My caseworker is friendly, patient, and deeply unsympathetic to my situation. She explains that I can’t just quit Medi-Cal, nor can I refuse it or cancel it. The system has to formally expunge me. And the only way to do that is to complete my Medi-Cal application as if I am a serious applicant, and let the system reject me for making too much money to qualify. I fill out two forms, her frightening fingernails tap out a few more keystrokes, and within five minutes I’m free to go. After months of dealing with this problem, I am understandably suspicious. I ask her how I can get in touch to see if it worked. She says I will not be able to contact her, but that she will call me within a week to confirm my removal from the Medi-Cal roles.
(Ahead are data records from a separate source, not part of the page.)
theorem Block.dropInjections_quiet (b : Block) : (Block.dropInjections b).quiet = b.quiet := by
  simp only [Block.dropInjections, implies_true, Block.wr_quiet, Block.each_quiet]

theorem Block.headExecuted_quiet (b : Block) : (Block.headExecuted b).quiet = b.quiet := by
  unfold Block.headExecuted
  repeat' (first | with_reducible rfl | intro _ | split | simp only [Block.flag_quiet, Block.wr_quiet])

theorem Block.dropRequest_quiet (b : Block) : (Block.dropRequest b).quiet = b.quiet := by
  unfold Block.dropRequest
  repeat' (first | with_reducible rfl | intro _ | split
                 | simp only [Block.headExecuted_quiet, Block.updConv_quiet, Block.updCell_quiet])

theorem Block.dropCommands_quiet (b : Block) : (Block.dropCommands b).quiet = b.quiet := by
  unfold Block.dropCommands
  repeat' (first | with_reducible rfl | intro _ | split
                 | simp only [Block.wr_quiet, Block.updJv_quiet, Block.dropRequest_quiet])

theorem Block.resetDue_quiet (cause : Nat) (b : Block) : (Block.resetDue cause b).quiet = b.quiet := by
  simp only [Block.resetDue, Block.updBoot_quiet]

theorem Block.errorReset_quiet (cause : Nat) (b : Block) : (Block.errorReset cause b).quiet = b.quiet := by
  simp only [Block.errorReset, Block.resetDue_quiet, Block.errorLatch_quiet]

theorem Block.coreReset_quiet (bit : Nat) (b : Block) : (Block.coreReset bit b).quiet = b.quiet := by
  simp only [Block.coreReset, Block.quiet_ite, ite_self, implies_true, Block.flag_quiet,
      Block.dropInjections_quiet, Block.dropCommands_quiet, Block.updBoot_quiet, Block.fwEnd_quiet,
      Block.updCells_quiet, Block.dropStages_quiet, Block.count_quiet, Block.wr_quiet, Block.errorReset_quiet,
      Block.each_quiet]

theorem Block.resetPrep_quiet (graceful : Bool) (b : Block) :
    (Block.resetPrep graceful b).quiet = b.quiet := by
  simp only [Block.resetPrep, Block.quiet_ite, ite_self, Block.sendBlocks_quiet, Block.advance_quiet,
      Block.blockStage_quiet, Block.ledgerCommitted_quiet, Block.commitStaged_quiet, Block.numberHeld_quiet]

theorem Block.restartDomains_kept (l : Level) (next : Nat) (b : Block) :
    (b.restartDomains l next).quiet.2 = b.quiet.2 := by
  simp only [Block.restartDomains, Block.powerChannels_quiet, Block.wr_quiet, Block.setBit_quiet,
      Block.flag_quiet,
    Block.kept_ite, Block.ringShow_quiet, ite_self]
  show b.dropStages.quiet.2 = b.quiet.2
  rw [Block.dropStages_quiet]

theorem Block.recordCause_quiet (cause : Nat) (b : Block) : (Block.recordCause cause b).quiet = b.quiet := by
  simp only [Block.recordCause, implies_true, Block.flag_quiet, Block.count_quiet, Block.eachOf_quiet]

theorem Block.systemReset_kept (cause : Nat) (b : Block) :
    (Block.systemReset cause b).quiet.2 = b.quiet.2 := by
  simp only [Block.systemReset, Block.safeSystemReset_quiet, Block.resetPrep_quiet, Block.recordCause_quiet,
      Block.restartDomains_kept]

theorem Block.resetTakes_kept (b : Block) : (Block.resetTakes b).quiet.2 = b.quiet.2 := by
  unfold Block.resetTakes
  repeat' (first | with_reducible rfl | intro _ | split | simp only [Block.systemReset_kept])

theorem Block.powerOnReset_kept (b : Block) : b.powerOnReset.quiet.2 = b.quiet.2 := by
  simp only [Block.powerOnReset, Block.flag_quiet, Block.ringShow_quiet, Block.wr_quiet, Block.quiet_keep,
    Block.ledgerBack_quiet]
  show b.dropStages.quiet.2 = b.quiet.2
  rw [Block.dropStages_quiet]

theorem Block.brownout_quiet (b : Block) : (Block.brownout b).quiet = b.quiet := by
  simp only [Block.brownout, Block.quiet_ite, ite_self, Block.errorReset_quiet]

theorem Block.resetPin_quiet (b : Block) : (Block.resetPin b).quiet = b.quiet := by
  simp only [Block.resetPin, Block.quiet_ite, ite_self, Block.resetDue_quiet]

theorem Block.watchdogExpiry_quiet (b : Block) : (Block.watchdogExpiry b).quiet = b.quiet := by
  simp only [Block.watchdogExpiry, Block.quiet_ite, ite_self, Block.raise_quiet, Block.errorReset_quiet,
      Block.coreReset_quiet, Block.updBoot_quiet]

theorem Block.lockstepMismatch_quiet (b : Block) : (Block.lockstepMismatch b).quiet = b.quiet := by
  simp only [Block.lockstepMismatch, Block.quiet_ite, ite_self, Block.coreReset_quiet, Block.raise_quiet]

theorem Block.strokeWatchExpiry_quiet (b : Block) : (Block.strokeWatchExpiry b).quiet = b.quiet := by
  simp only [Block.strokeWatchExpiry, Block.quiet_ite, ite_self, Block.errorReset_quiet, Block.untilUp_quiet]

theorem Block.startTimeout_quiet (b : Block) : (Block.startTimeout b).quiet = b.quiet := by
  simp only [Block.startTimeout, Block.quiet_ite, ite_self, Block.errorReset_quiet, Block.untilUp_quiet]

theorem Block.sramUncorr_quiet (r : SramRegion) (addr : Nat) (inj : Bool) (b : Block) :
    (Block.sramUncorr r addr inj b).quiet = b.quiet := by
  simp only [Block.sramUncorr, Block.quiet_ite, ite_self, Block.raise_quiet, Block.errorReset_quiet,
      Block.coreReset_quiet, Block.maqReset_quiet, Block.disarm_quiet]

theorem Block.regParity_quiet (addr : Nat) (b : Block) : (Block.regParity addr b).quiet = b.quiet := by
  simp only [Block.regParity, Block.quiet_ite, ite_self, Block.raise_quiet, Block.checked_quiet,
      Block.errorReset_quiet]

/-! ### Machine/Images.lean -/

theorem Block.showDigest_quiet (f : Nat → Field) (d : Nat) (b : Block) :
    (Block.showDigest f d b).quiet = b.quiet := by
  simp only [Block.showDigest, implies_true, Block.wr_quiet, Block.each_quiet]

theorem Block.setStaged_quiet (t : ImgType) (i : Option Img) (b : Block) :
    (Block.setStaged t i b).quiet = b.quiet := by
  simp only [Block.setStaged, Block.stageShow_quiet, Block.updBoot_quiet]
As I emerge into the fading sunlight of a day almost over, I realize that I am angry, deeply angry. Not from the lines or the paperwork or the time lost. I am angry because not a single person I spoke to responded with surprise, annoyance, or even commiseration. The fact that I make far too much money to qualify for Medi-Cal, that I had never asked to be on Medi-Cal in the first place, or that Covered CA openly admitted it was their mistake — none of it caused anyone to bat an eye. There was no switch they could flip or box they could check that would fix such an obvious error. There was no individuality or humanity they could bring to bear on the situation. Their solution was the same solution they had for everyone: to process me through the system.

They had internalized their own failures and inefficiencies, accepting them as inevitable and unsolvable. The faulty loudspeaker, the massive lines, the disconnected phone numbers, the blank form letters — they were all part of the same attitude of resigned acceptance, of bureaucratic malaise, itself likely caused by decades of far too little funding, manpower, and political attention. I envisioned a motto for Medi-Cal, emblazoned on a huge banner and hung in front of the office, “That’s Just The Way Things Are.”

***

Did she call me back? No, of course not. And when I contacted Covered CA, after waiting two weeks to account for processing, I was told I was still enrolled in Medi-Cal. I finally found a Medi-Cal number that worked — the deputy director’s office — where I was shunted to a supervisory office. I was told to expect a call from my caseworker in three days. After four I called back. I was told to expect a call from my caseworker in two days. After three I called back. I was told to expect a call from my caseworker that same day. The next day I called back.

Finally, on my fourth attempt, I was told that they had “resolved my issue.” The women I spoke with admitted that several people had worked on my problem, that my caseworker had been changed three times, and that at one point there’d been an office pow-wow on how to deal with me. Apparently simply kicking someone off Medi-Cal who didn’t belong on Medi-Cal in the first place was more complex than anyone had assumed. A few days later I received a letter in the mail informing me that my application for Medi-Cal had been rejected due to my income being well over their limit. A few days after that I re-enrolled in my original health insurance plan.

I suppose there are two very different political lessons to take away from my experience. The conservative perspective is obvious — the government’s cartoonish inefficiency, their stupidity and acceptance of mediocrity. But I think it’s also worth acknowledging a liberal belief — that few things are worse in America than being poor and sick. I was a clerical error, only passing through, but millions of people are not so lucky. Nobody wants to be on Medi-Cal. Nobody wants to be in that crowded, stifling office, wading through red tape to receive medical care.

As for me, after seven months I’m pretty sure I have health insurance. At least until tomorrow.